Швейцара не было. Мы вошли в открытые настежь двери. В глубине большого пустынного холла скучал молодой человек в синем сюртуке и кружевном жабо, украшенном булавкой с лиловым, похожим на аметист, камнем. Мы предъявили свои визитные карточки и уплатили по двадцать пять франков за вход. Пока нам выдавали входные билеты, я успел осмотреть соседний бар за тяжелыми плюшевыми портьерами. Он был почти пуст — только несколько хорошо одетых молодых людей у стойки.

— Ринки среди них нет, — подсказал мне Пит.

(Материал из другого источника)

-- ==== Sys2Proof/Machine/Report.lean ====
section
/-! DEFINITION. Deferred reports (R387, R388), when a request may read its sources (R82), and retirement
in class order (R83, R85). -/

namespace Sys2Proof.Machine

/-- The requests of a class that a group has outstanding, oldest first. -/
def State.outstanding (s : State) (core slot cls : Nat) : List EngReq :=
  s.reqs.filter fun r => r.core = core && r.slot = slot && r.cls = cls

/-- A request's position among its group's outstanding requests of its class (R388). -/
def State.position (s : State) (r : EngReq) : Nat :=
  ((s.outstanding r.core r.slot r.cls).filter fun x => decide (x.id < r.id)).length

/-- A deferred report's frame; where and for which lanes it traps is known at the trap (R387, R388). (Log entry 49.) -/
def State.reportFrame (s : State) (r : EngReq) (st : Stop) (h0 h1 h3 : Nat) : Frame :=
  { cause := st.cause, code := st.code, write := st.write, pc := 0, mask := 0, done := 0
    h0 := BitVec.ofNat 32 h0, h1 := BitVec.ofNat 32 h1
    h2 := BitVec.ofNat 32 (r.cls % 4 + s.position r % 64 * 4 + 2 ^ 31), h3 := BitVec.ofNat 32 h3 }

/-- A request of a frozen group: its engine holds it, and nothing of the group's can be reached (R85). It
bears 1000 + 64 × its block + the producer in place of a slot. -/
def EngReq.detached (r : EngReq) : Bool := decide (1000 ≤ r.slot)
def frozenSlot (blk producer : Nat) : Nat := 1000 + 64 * blk + producer

/-- What is kept of a group of a frozen block, changed. -/
def FrozenBlk.modKeep (b : FrozenBlk) (slot : Nat) (f : GroupKeep → GroupKeep) : FrozenBlk :=
  if b.id = (slot - 1000) / 64 then
    { b with keep := b.keep.map fun k => if k.producer = (slot - 1000) % 64 then f k else k }
  else b

/-- What is kept of a frozen group, changed; its block may have begun to come back (R299). -/
def State.modKeep (s : State) (slot : Nat) (f : GroupKeep → GroupKeep) : State :=
  { s with
    launches := s.launches.map fun l => { l with frozen := l.frozen.map fun b => b.modKeep slot f }
    blocks := s.blocks.map fun b => { b with restoring := b.restoring.map fun x => { x with fb := x.fb.modKeep slot f } } }

/-- A report enters a group's list: the older request's first (R387, R400). (Log entry 49.) -/
def enterReport (x : Report) : List Report → List Report
  | [] => [x]
  | y :: r => if y.req ≤ x.req then y :: enterReport x r else x :: y :: r

/-- A group receives a report; a frozen group keeps it (R387). (Log entry 49.) -/
def State.report (s : State) (r : EngReq) (st : Stop) (h0 h1 h3 : Nat) : State :=
  let x : Report := { req := r.id, frame := s.reportFrame r st h0 h1 h3 }
  if r.detached then s.modKeep r.slot fun k => { k with reports := enterReport x k.reports }
  else s.modGroup r.core r.slot fun g => { g with reports := enterReport x g.reports }

/-- A frozen group has pantry entries among what is saved of it, be it that its block has begun to come back (R299). -/
def State.frozenEntries (s : State) (slot : Nat) : Bool :=
  ((s.launches.flatMap fun l => l.frozen) ++ s.blocks.filterMap fun b => b.restoring.map fun x => x.fb).any fun b =>
    b.id = (slot - 1000) / 64 && b.pantry.any fun x => x.1 = (slot - 1000) % 64

/-- The registers that a block's group records hold room for: the most of its sub-launches. -/
def recordRegs (ls : List Launch) : Nat := (ls.map fun l => l.regs).foldl max 0

/-- Bytes of one group record (R302). -/
def groupRecordLen (regs : Nat) : Nat := 8192 + 128 * regs

/-- A new promise of a frozen group's copy replaces the old one in the saved record (R303, R392). (Log entry 33.) -/
def State.savePromise (s : State) (r : EngReq) (p : Nat) : State :=
  match s.launches.findSome? fun l => (l.frozen.find? fun b => r.detached && b.id = (r.slot - 1000) / 64).map fun b => (l, b) with
  | none => s
  | some (l, b) =>
    let at_ := 256 + (r.slot - 1000) % 64 * groupRecordLen (recordRegs (s.bundle l.head)) + 0xA00 + 8 * s.position r
    match s.reach r.part (b.addr + at_) with
    | .ok (.dev pa) true => s.homeWrite (bytesAt pa 8 p) none
    | _ => s

/-- Every access of the request's split that precedes it has been performed, loads among them (R74, R82). A request that a freeze
found not begun waits while stores of its group stand in the record. (Log entry 15.) -/
def State.priorDone (s : State) (r : EngReq) : Bool :=
  !(r.detached && r.pos = 0 && s.frozenEntries r.slot) &&
  !(s.flights.any fun f => f.core = r.core && f.slot = r.slot && decide (f.id < r.id) && r.anc.contains f.split &&
    f.acc != .ready && !f.performed) &&
  (s.pantryOf r.core r.slot r.anc).all fun e => decide (r.id < e.id)

/-- A request's work is finished, its completion object included. -/
def EngReq.spent (r : EngReq) : Bool := r.done && r.compl.isNone

/-- The oldest requests of a class that are finished retire, one after the other (R83). -/
def State.retireClass (s : State) (core slot cls : Nat) : Nat → State
  | 0 => s
  | n + 1 =>
    match s.outstanding core slot cls with
    | [] => s
    | r :: _ =>
      if r.spent then
        (({ s with reqs := s.reqs.filter fun x => x.id ≠ r.id }).modGroup core slot fun g => g.retire cls).retireClass core slot cls n
      else s

/-- All that can retire of one request's class does, and what waited is tried. -/
def State.retireAfter (s : State) (r : EngReq) : State := (s.retireClass r.core r.slot r.cls 64).retryAll

/-- Lanes of a flight are refused after its issue (R355, R372, R378, R398, R402): they perform nothing, and the split that issued
the instruction reports them with that instruction's address: at once while it waits for the flight, and else at its next
issue. (Log entry 44.) -/
def State.refuseLanes (s : State) (f : Flight) (cause code : Nat) (out : List LaneAcc) : State :=
  match out with
  | [] => s
  | a :: _ =>
    let left := f.lanes.filter fun x => !(out.contains x)
    let lost := maskOf fun l => out.any fun x => x.lane = l.val
    let fr : Frame :=
      { cause := cause, code := code, write := f.acc.isWrite, pc := f.pc, mask := lost
        done := f.done ||| maskOf fun l => left.any fun x => x.lane = l.val
        h0 := BitVec.ofNat 32 a.va, h1 := BitVec.ofNat 32 (a.va / 2 ^ 32 % 2 ^ 24), h2 := (f.idx.lookup a.lane).getD 0
        h3 := BitVec.ofNat 32 a.lane }
    let gone := s.modFlight f.id fun x => { x with lanes := left, performed := left.isEmpty && x.held.isEmpty }
    match (s.groupAt f.core f.slot).bind fun g => g.waiter f.id with
    | some x => match x.wait with
      | .held _ => (s.modFlight f.id fun y => { y with lanes := left }).refuseHeld { f with lanes := left } fr
      | .trapAfter k y => gone.modGroup f.core f.slot fun g => g.modSplit x.age fun z =>
          { z with wait := .trapAfter k { y with done := y.done &&& ~~~lost } }
      | _ => gone
    | none => gone.modGroup f.core f.slot fun g =>
        { g with reports := enterReport { req := f.id, frame := fr, split := some f.split } g.reports }

end Sys2Proof.Machine
end

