/-- A spot is chosen before another that was found ahead of it (R254). -/
def Spot.better (a b : Spot) : Bool := decide (a.charge < b.charge) || (a.charge = b.charge && decide (b.free < a.free))

/-- All the trials of one spread. -/
def State.trials (s : State) (ls : List Launch) (l : Launch) (x : Terms) (p : Pick) (n : Nat) :
    List (Nat × Trial) :=
  (List.range 64).flatMap fun cl => (coreSets n).map fun set => (cl, s.try_ ls l x p cl set)

/-- The best spot of some trials. -/
def bestSpot (l : List (Nat × Trial)) : Option Spot :=
  l.foldl (fun best x => match x.2, best with
    | .holds y, none => some y
    | .holds y, some z => if y.better z then some y else some z
    | _, b => b) none

/-- The refusals of some trials at check 5 are counted (R366). (Log entry 40.) -/
def State.countFive (s : State) (l : List (Nat × Trial)) : State :=
  l.foldl (fun t x => if x.2 = .fails 5 then t.tally 11 1 none (x.1 / 8) else t) s

/-- The spreads are tried in ascending order (R254): the first spot, whether check 4 refused some, whether check 3 or 5
did, and the count of refusals. -/
def State.search (s : State) (ls : List Launch) (l : Launch) (k : Terms) (p : Pick) :
    List Nat → Option Spot × Bool × Bool × State
  | [] => (none, false, false, s)
  | n :: r =>
    let ts := s.trials ls l k p n
    let s1 := s.countFive ts
    match bestSpot ts with
    | some x => (some x, false, false, s1)
    | none =>
      let y := s1.search ls l k p r
      (y.1, y.2.1 || ts.any (fun t => t.2 = .fails 4), y.2.2.1 || ts.any (fun t => t.2 = .fails 3 || t.2 = .fails 5), y.2.2.2)

/-! ### Placing -/

/-- A resident group enters the device. -/
def State.addGroup (s : State) (g : Group) : State :=
  if s.g.live then { s with others := s.others ++ [g] } else { s with g := g }

/-- A group of a fresh block, at its kernel's entry with all its lanes (R25, R257). -/
def freshGroup (l : Launch) (blk age : Nat) (x : Seat) : Group :=
  { Group.empty with
    live := true, core := x.core, slot := x.slot, block := blk, launch := x.launch, groupix := x.groupix, producer := x.producer
    age := age, launched := x.launched
    sp := { Split.empty with pc := l.code.entry, mask := x.launched } }

/-- The groups of a fresh block come to be, with ages in order (R257). -/
def State.spawn (s : State) (ls : List Launch) (blk : Nat) (seats : List Seat) : State :=
  seats.foldl (fun t x =>
    match ls.find? fun l => l.rcb = x.launch with
    | none => t
    | some l =>
      let age := (t.coreAt x.core).nextAge
      (t.modCore x.core fun c => { c with nextAge := c.nextAge + 1 }).addGroup (freshGroup l blk age x)) s

/-- The block takes its place, its heat is pending, and a gated cluster wakes for it (R284, R285, R287, R399); its launch
runs, unless the block has still to wait for its engine (R299). -/
def State.settle (s : State) (l : Launch) (x : Spot) (geyser wait : Bool) : State :=
  let c := s.clusterAt x.cl
  let s1 := if c.gated || c.gating then s.modCluster x.cl fun k => { k with waking := true } else s
  let incs : List HeatInc := (x.heat.filter (fun h => h.2 ≠ 0)).map (fun h => ⟨h.1, h.2, 4⟩)
  let s2 := { s1 with heat := s1.heat ++ incs }
  let s3 := (s2.ensureBeats l.part l.ctx).modBeats l.part l.ctx fun k => { k with idle := false }
  let noted := s3.beats.any fun k => k.part = l.part && k.ctx = l.ctx && k.noted
  let s4 := if geyser && (s3.server l.part l.ctx).isNone && !noted then
      (s3.modBeats l.part l.ctx fun k => { k with noted := true }).post
        { Event.of 0x5C 0 0 with part := l.part, domain := l.eff.faultDomain, launch := l.rcb }
    else s3
  let s5 := s4.modBundle l.head fun y => { y with waitSince := none, reserving := false }
  let s6 := if l.state = 2 ∨ wait = true then s5 else s5.setStates l.head 2
  { s6 with placing := true }

/-- A block is placed at a spot (R40, R254, R299, R361); one placed again starts with cleared storage (R404). -/
def State.place (s : State) (ls : List Launch) (l : Launch) (p : Pick) (x : Spot) (geyser : Bool) : State :=
  let b : Block :=
    { id := s.nextId, head := l.head, part := l.part, ctx := l.ctx, index := 0, groups := (blockGroups ls).length, cores := x.cores
      bases := x.bases, share := x.share, regs := recordRegs ls, tiles := Vector.replicate 8 0, charge := x.charge, ending := none
      waking := (s.clusterAt x.cl).gated || (s.clusterAt x.cl).gating, restoring := none }
  match p with
  | .fresh i =>
    let b1 := { b with index := i }
    let s0 := if l.relaunch = [] then s else s.clearShares b1
    let s1 := { s0 with nextId := s0.nextId + 1, blocks := s0.blocks ++ [b1] }
    let s2 := s1.modBundle l.head fun y =>
      if y.relaunch = [] then { y with gridPos := y.gridPos + 1 } else { y with relaunch := y.relaunch.tail }
    ((s2.spawn ls b1.id x.seats).settle l x geyser false)
  | .frozen fb v =>
    let b1 := { b with id := fb.id, index := fb.index }
    let s1 := s.restoreBlock fb b1 v (recordRegs ls) (ls.map fun y => y.scratchBytes).sum x.seats
    s1.settle l x geyser ((s1.block fb.id).any fun y => y.restoring.isSome)

/-! ### Decisions -/

/-- Check 1 of R254: no node of a path has used up a nonzero budget. -/
def budgetLeft (path : List (Nat × BitVec 2048)) : Bool :=
  path.all fun y => rcbBudget y.2 = 0 || decide (rcbConsumed y.2 < rcbBudget y.2)

/-- Cores kept from the launches of a partition by a reserving candidate ahead of them (R255). -/
abbrev Reserved := List (Nat × BitVec 256)

/-- The reserved cores of a partition. -/
def reservedFor (r : Reserved) (part : Nat) : BitVec 256 :=
  r.foldl (fun m x => if x.1 = part then m ||| x.2 else m) 0

/-- A candidate's core set: that of every sub-launch (R38, R255). (Log entry 40.) -/
def bundleCores (ls : List Launch) : BitVec 256 := ls.foldl (fun m x => m &&& x.eff.coreSet) (BitVec.allOnes 256)

/-- A launch's core set in a decision (R254 check 2, R317): that of every sub-launch, less the rail cores.
(Log entry 40.) -/
def allowedCores (ls : List Launch) (rails : List Nat) (reserved : BitVec 256) : BitVec 256 :=
  rails.foldl (fun m c => m &&& ~~~(1#256 <<< c)) (bundleCores ls &&& ~~~reserved)

/-- The candidate of one launch is tried, and placed where it can be (R254, R255). (Log entry 40.) -/
def State.tryLaunch (s : State) (r : Reserved) (head : Nat) : State × Reserved :=
  match s.launchOf head with
  | none => (s, r)
  | some l =>
    let ls := s.bundle head
    let p := (ls.flatMap fun x => x.path).eraseDups.foldl (fun (acc : List (Nat × BitVec 2048) × State) va =>
      let y := acc.2.readNode l.part va
      (acc.1 ++ [(va, y.1)], y.2)) ([], s)
    let en := p.2.collEn l.part
    let t := en.2
    let geyser := rcbGeyser (((p.1.find? fun y => y.1 = l.ctx).getD (0, 0)).2)
    let up := (p.1.filter fun y => l.path.contains y.1).dropWhile fun y => y.1 ≠ l.ctx
    let allowance := (effOf s.regs.root up).refreshAllowance
    let refused := fun (u : State) (four : Bool) =>
      let v := u.modBundle head fun x =>
        { x with waitSince := if four then some (x.waitSince.getD u.timer) else none }
      (v, if l.reserving then r ++ [(l.part, bundleCores ls)] else r)
    if !budgetLeft p.1 then refused t false
    else match t.nextPick l with
      | none => refused (match l.frozen with
          | fb :: _ => t.areaNote l.part fb.addr ((fb.size + 127) / 128)
          | [] => t) false
      | some pick =>
        let broken := match pick with
          | .frozen fb v =>
            if recordBad fb v (recordRegs ls) (ls.map fun y => y.scratchBytes).sum (blockGroups ls).length then some fb else none
          | .fresh _ => none
        match broken with
        | some fb => (t.dropFrozen l fb, r)
        | none =>
        let ns := match pick with
          | .frozen fb _ => [fb.spread]
          | .fresh _ => (List.range l.maxCores).map fun k => k + 1
        let k : Terms := ⟨geyser, allowance, allowedCores ls (t.railCores l.part en.1) (reservedFor r l.part)⟩
        let f := t.search ls l k pick ns
        match f.1 with
        | some x => (f.2.2.2.place ls l pick x geyser, r)
        | none => refused f.2.2.2 (f.2.1 && !f.2.2.1)

/-- PLACEMENT_DECISION: placed blocks take the banks and ranges that have become free (R299); then the launches that have
blocks to place are considered in key order, one block of each; after a placement another decision follows (R253 to
R256). (Log entry 40.) -/
def State.placeAll (s0 : State) : State :=
  let s := s0.blocks.foldl (fun t b => t.restoreStep b.id) s0
  ((s.keyOrder.map fun l => l.head).foldl (fun (acc : State × Reserved) h => acc.1.tryLaunch acc.2 h)
    ({ s with placing := false }, [])).1

def execPlacementDecision (s : State) : Out := .next s.passes.placeAll.retryAll

/-- BLOCK_RESERVING: the candidate of a launch has been refused at check 4 only for more than 2^20 ticks
(R255). -/
def execBlockReserving (s : State) : Out :=
  .next (match s.launchOf s.ev.rcb with
    | none => s
    | some l => match l.waitSince with
      | some t => if t + 2 ^ 20 < s.timer then s.modBundle l.head fun x => { x with reserving := true } else s
      | none => s)

/-! ### Budgets and buckets -/

/-- BUDGET_REACHED: a node has consumed its budget, and no candidate beneath it counts as refused for capacity
alone any more (R41, R255). -/
def execBudgetReached (s : State) : Out :=
  .next (let r := s.readNode s.ev.part s.ev.va
    if budgetLeft [(s.ev.va, r.1)] then r.2
    else { r.2 with launches := r.2.launches.map fun l =>
      if l.part = s.ev.part ∧ l.path.contains s.ev.va then { l with waitSince := none } else l })

/-- TOKEN_REFILL: at each multiple of 2^20 ticks every bucket gains its rate, once, up to its depth (R251); queues and
launches of devices no longer dry go on. (Log entry 41.) -/
def execTokenRefill (s : State) : Out :=
  let fill := fun (t : State) (v : Nat) =>
    let r := t.vdsched v
    let n := min (min (vsLevel r + (bget r 0 32 : Nat)) (bget r 32 32 : Nat)) (2 ^ 31 - 1)
    t.setVdsched v (bset r 64 32 (ofSigned 32 n))
  .next (if s.timer % 2 ^ 20 ≠ 0 ∨ s.timer = s.refilled then s
    else ((((List.range 32).foldl fill { s with refilled := s.timer }).selfResumes).mapPending))

/-- BUCKET_DRY: a virtual device that is dry or throttled drains its launches, and its queues without launches in states 1
to 3 leave their slots (R251, R297, R324). -/
def execBucketDry (s : State) : Out :=
  .next (if s.vdHeld s.ev.vd then
      let s1 := (s.launches.filter fun l => l.rcb = l.head && l.vd = some s.ev.vd && (l.state = 1 || l.state = 2)).foldl
        (fun t l => t.beginDrain l.head true) s
      (s1.slots.filter fun y => s1.queueVd y.2.queue = some s.ev.vd).foldl (fun t y => t.unmapHeld y.2.queue) s1
    else s)

/-! ### Gated clusters -/

/-- CLUSTER_GATE: gating of an idle cluster begins, and the cluster is gated once no access of it is in flight (R399).
(Log entry 42.) -/
def execClusterGate (s : State) : Out :=
  let cl := s.ev.cl
  let c := s.clusterAt cl
  let here := fun (core : Nat) => coreCluster core = cl
  .next (if c.unitOwner.isEmpty && c.bankOwner.isEmpty && !(s.groups.any fun g => here g.core) && !c.gated then
      if (s.flights.any fun f => here f.core) || s.reqs.any fun r => here r.core && !r.done then
        s.modCluster cl fun k => { k with gating := true }
      else s.modCluster cl fun k => { k with gated := true, gating := false }
    else s)

/-- CLUSTER_WAKE_COMPLETE: a gated cluster runs again, and the groups of the blocks placed on it become ready
(R399). (Log entry 42.) -/
def execClusterWakeComplete (s : State) : Out :=
  .next (if (s.clusterAt s.ev.cl).waking then
      let s1 := s.modCluster s.ev.cl fun k => { k with gated := false, gating := false, waking := false }
      let wake := fun (b : Block) => if coreCluster (b.cores.headD 0) = s.ev.cl then { b with waking := false } else b
      { s1 with blocks := s1.blocks.map wake }.retryAll
    else s)

end Sys2Proof.Machine
end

Наверху нас встретила привычная тишина игорного зала. Лишь изредка шепот советующих, негромкие реплики игроков, возгласы банкометов и крупье перекрывают легкое шуршание фишек по сукну столов. Лакеи в красных фраках и белых чулках до колен ухитряются лавировать между столами с подносами в руках, даже не зазвенев бокалами.

Освальд Ринки, сидящий напротив крупье, играет осторожно, ставит стопки фишек не на номера, а на цвет, рассчитывая только на удвоенную сумму в случае выигрыша. Перед ним на столе лежит большая груда фишек. Очевидно, Ринки уже выиграл немало и — что соответствовало бы его репутации крупного, но осторожного, не любящего рисковать игрока — должен скоро игру закончить.

— Не подходите к столу, Пит, — говорю я, — вас он сразу узнает и поймет, что вы пришли не для игры в рулетку. Лучше подождите незаметно в сторонке и перехватите его, когда он пойдет от разменной кассы к выходу. Попросите у него, скажем, двадцать пять франков. А я неожиданно подойду к вам…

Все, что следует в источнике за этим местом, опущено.